● Exercise
Using the listing below, set down exactly the lines starting at the line that contains "-- ==== Sys2Proof/Laws/Boot.lean" and ending at the line that contains "the copy. -/", both included, and no others.

══════

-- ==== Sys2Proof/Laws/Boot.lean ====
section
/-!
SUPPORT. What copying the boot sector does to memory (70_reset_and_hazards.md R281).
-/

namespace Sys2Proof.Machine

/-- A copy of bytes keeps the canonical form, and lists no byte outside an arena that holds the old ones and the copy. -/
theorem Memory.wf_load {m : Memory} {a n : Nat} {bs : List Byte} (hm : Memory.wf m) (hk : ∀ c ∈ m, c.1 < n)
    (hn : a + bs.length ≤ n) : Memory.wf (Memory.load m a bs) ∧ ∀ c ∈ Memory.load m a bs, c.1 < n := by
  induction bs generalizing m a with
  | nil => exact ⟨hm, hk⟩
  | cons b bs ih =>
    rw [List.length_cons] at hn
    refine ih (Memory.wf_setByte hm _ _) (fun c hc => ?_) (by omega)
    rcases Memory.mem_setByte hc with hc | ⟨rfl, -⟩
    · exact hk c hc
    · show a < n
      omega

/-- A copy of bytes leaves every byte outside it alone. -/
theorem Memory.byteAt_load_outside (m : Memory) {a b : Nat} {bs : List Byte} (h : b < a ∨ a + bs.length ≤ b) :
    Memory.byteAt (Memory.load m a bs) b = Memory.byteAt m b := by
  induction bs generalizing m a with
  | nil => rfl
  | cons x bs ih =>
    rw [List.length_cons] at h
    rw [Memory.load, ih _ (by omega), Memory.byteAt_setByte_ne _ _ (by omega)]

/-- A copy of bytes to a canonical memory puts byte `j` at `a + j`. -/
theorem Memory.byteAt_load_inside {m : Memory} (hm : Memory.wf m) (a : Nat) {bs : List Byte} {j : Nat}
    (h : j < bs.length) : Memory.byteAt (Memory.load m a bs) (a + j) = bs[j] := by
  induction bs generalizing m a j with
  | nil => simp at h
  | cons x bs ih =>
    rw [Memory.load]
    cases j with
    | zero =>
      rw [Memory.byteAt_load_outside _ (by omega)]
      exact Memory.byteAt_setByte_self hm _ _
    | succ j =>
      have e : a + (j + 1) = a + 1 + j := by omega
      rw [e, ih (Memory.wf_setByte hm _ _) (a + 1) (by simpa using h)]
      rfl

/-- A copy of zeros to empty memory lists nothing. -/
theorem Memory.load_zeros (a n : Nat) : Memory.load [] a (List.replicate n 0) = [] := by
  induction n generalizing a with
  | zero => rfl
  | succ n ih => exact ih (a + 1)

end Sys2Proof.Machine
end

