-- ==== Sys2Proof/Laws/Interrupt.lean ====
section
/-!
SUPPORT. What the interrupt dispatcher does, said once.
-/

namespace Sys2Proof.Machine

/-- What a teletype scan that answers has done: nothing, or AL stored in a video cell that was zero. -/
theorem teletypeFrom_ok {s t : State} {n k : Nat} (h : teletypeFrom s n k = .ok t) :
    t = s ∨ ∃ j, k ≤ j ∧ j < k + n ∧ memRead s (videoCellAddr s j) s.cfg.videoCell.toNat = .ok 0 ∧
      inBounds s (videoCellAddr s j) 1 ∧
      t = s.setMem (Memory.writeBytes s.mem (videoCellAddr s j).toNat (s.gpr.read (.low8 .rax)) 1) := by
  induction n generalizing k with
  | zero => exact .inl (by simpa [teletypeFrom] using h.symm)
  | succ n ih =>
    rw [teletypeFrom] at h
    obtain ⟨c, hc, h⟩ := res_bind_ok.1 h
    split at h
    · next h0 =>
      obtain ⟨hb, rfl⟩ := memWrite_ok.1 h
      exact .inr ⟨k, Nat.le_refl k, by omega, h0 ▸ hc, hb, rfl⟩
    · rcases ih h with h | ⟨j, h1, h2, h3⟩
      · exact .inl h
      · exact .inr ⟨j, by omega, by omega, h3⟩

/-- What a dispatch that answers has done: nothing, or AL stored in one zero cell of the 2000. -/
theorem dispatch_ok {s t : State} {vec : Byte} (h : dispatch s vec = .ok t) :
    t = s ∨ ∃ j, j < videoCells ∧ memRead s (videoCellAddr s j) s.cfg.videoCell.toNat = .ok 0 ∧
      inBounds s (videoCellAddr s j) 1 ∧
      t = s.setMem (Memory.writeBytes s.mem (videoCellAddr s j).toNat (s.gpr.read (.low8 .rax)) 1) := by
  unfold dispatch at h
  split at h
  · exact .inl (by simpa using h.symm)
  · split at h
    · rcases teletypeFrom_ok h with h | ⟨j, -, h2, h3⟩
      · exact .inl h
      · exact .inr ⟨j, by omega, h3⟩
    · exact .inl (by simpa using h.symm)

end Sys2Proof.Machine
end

══════

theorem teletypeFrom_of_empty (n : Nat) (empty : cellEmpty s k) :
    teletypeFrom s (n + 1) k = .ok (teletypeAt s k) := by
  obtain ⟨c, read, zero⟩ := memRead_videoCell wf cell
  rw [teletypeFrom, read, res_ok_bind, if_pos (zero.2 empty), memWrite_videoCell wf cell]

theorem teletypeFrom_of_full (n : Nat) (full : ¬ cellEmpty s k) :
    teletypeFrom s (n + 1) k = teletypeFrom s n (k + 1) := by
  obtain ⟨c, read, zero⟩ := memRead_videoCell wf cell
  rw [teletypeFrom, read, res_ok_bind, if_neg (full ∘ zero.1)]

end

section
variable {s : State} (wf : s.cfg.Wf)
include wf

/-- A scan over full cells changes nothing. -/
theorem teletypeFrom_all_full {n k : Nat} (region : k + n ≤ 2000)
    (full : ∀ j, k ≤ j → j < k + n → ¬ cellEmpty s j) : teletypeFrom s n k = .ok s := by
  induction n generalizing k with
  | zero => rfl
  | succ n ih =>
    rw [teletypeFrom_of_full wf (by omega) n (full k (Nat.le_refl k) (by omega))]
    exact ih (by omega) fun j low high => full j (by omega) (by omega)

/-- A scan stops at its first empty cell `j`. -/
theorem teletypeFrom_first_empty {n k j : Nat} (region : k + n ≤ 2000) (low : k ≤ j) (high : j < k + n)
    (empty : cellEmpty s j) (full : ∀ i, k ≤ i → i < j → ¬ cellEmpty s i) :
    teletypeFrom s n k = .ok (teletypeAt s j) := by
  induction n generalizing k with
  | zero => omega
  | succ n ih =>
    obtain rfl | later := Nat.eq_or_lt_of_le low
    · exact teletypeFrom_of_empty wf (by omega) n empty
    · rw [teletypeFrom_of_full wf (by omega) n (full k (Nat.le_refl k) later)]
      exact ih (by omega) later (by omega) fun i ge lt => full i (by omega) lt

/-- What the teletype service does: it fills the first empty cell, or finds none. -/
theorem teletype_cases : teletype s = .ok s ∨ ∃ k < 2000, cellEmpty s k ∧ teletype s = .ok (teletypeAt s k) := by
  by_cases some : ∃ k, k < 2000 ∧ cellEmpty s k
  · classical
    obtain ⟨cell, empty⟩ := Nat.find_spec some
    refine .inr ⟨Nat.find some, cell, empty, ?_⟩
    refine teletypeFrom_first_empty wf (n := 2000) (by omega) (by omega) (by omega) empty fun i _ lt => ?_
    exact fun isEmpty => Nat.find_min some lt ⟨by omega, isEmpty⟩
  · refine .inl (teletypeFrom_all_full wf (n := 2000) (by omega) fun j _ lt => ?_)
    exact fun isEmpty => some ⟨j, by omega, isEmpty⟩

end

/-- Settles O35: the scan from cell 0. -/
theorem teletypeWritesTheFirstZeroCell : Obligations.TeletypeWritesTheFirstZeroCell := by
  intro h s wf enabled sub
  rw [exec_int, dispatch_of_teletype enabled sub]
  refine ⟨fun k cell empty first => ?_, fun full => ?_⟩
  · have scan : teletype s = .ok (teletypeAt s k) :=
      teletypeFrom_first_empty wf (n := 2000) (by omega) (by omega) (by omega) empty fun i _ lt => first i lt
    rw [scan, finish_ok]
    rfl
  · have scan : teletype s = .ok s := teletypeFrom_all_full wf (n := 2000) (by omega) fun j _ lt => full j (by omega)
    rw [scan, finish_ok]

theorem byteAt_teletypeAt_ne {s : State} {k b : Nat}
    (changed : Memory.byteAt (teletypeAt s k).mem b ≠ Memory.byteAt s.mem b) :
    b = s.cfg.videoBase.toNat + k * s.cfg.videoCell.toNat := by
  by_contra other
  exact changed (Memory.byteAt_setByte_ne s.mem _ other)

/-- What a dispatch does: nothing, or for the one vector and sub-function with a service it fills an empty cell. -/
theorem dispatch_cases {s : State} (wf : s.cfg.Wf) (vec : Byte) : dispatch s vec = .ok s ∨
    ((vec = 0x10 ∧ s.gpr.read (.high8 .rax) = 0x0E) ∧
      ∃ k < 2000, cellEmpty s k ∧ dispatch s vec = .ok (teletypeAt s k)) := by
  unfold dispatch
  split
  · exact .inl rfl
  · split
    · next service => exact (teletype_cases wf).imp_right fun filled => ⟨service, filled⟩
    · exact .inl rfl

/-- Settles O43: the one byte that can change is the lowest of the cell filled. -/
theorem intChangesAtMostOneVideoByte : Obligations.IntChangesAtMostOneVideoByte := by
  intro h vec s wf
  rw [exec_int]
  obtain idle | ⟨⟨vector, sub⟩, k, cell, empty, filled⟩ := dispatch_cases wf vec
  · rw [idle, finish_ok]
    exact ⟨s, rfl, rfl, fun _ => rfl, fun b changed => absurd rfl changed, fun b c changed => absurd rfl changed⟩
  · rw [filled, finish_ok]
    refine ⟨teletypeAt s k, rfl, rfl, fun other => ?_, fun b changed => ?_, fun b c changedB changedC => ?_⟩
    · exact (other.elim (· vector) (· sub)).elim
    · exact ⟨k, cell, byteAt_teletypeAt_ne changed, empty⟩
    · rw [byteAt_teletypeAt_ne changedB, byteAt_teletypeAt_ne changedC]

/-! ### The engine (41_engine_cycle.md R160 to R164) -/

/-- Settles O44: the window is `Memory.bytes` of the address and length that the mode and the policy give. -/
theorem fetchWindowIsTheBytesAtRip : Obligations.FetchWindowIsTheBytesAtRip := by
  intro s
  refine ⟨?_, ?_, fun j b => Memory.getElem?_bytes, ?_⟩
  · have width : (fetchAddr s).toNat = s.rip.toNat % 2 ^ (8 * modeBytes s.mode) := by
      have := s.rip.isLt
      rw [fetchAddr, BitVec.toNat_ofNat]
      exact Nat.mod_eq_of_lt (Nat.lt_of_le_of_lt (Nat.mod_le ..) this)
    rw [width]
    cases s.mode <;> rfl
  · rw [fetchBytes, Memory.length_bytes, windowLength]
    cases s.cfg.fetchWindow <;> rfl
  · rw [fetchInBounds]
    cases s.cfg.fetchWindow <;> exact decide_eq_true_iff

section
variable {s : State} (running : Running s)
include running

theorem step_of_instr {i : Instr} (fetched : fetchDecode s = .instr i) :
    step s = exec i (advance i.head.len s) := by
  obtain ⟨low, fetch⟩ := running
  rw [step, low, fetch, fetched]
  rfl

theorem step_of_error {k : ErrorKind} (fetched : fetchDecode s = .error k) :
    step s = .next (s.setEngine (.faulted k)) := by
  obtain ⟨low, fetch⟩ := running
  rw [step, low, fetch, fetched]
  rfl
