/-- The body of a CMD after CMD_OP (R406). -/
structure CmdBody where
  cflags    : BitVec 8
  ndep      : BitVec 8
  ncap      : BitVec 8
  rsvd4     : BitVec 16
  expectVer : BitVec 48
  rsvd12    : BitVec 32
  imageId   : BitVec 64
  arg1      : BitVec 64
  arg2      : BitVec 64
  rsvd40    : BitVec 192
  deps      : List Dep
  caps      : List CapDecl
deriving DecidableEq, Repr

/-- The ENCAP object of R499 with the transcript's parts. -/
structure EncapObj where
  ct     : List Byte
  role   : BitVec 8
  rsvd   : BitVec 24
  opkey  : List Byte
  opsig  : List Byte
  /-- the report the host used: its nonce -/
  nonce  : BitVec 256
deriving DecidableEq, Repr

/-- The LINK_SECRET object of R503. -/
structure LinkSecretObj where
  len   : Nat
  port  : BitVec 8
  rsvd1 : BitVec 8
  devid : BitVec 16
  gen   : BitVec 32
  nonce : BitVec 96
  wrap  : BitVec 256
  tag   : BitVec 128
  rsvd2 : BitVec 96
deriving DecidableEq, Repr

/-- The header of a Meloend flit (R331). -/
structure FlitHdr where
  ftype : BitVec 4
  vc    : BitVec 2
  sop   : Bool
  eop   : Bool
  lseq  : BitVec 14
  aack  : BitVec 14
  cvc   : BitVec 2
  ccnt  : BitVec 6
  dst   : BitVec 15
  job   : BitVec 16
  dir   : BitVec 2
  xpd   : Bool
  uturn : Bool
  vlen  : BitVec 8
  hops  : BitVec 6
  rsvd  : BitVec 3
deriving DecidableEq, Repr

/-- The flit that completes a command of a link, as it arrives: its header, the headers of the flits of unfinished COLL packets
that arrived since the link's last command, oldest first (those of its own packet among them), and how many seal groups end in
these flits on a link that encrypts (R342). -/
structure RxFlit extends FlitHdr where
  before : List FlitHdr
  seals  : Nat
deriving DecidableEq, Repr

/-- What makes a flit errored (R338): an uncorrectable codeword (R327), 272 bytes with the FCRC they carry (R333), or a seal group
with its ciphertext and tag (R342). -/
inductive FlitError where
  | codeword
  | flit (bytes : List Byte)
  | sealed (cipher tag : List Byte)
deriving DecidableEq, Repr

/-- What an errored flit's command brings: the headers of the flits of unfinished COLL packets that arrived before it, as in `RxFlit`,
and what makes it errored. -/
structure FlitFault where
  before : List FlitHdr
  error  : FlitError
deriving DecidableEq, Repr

══════

● Answer to this exercise
-- ==== Sys2Proof/Laws/Boot.lean ====
section
/-!
SUPPORT. What copying the boot sector does to memory (70_reset_and_hazards.md R281).
-/

namespace Sys2Proof.Machine

/-- A copy of bytes keeps the canonical form, and lists no byte outside an arena that holds the old ones and the copy. -/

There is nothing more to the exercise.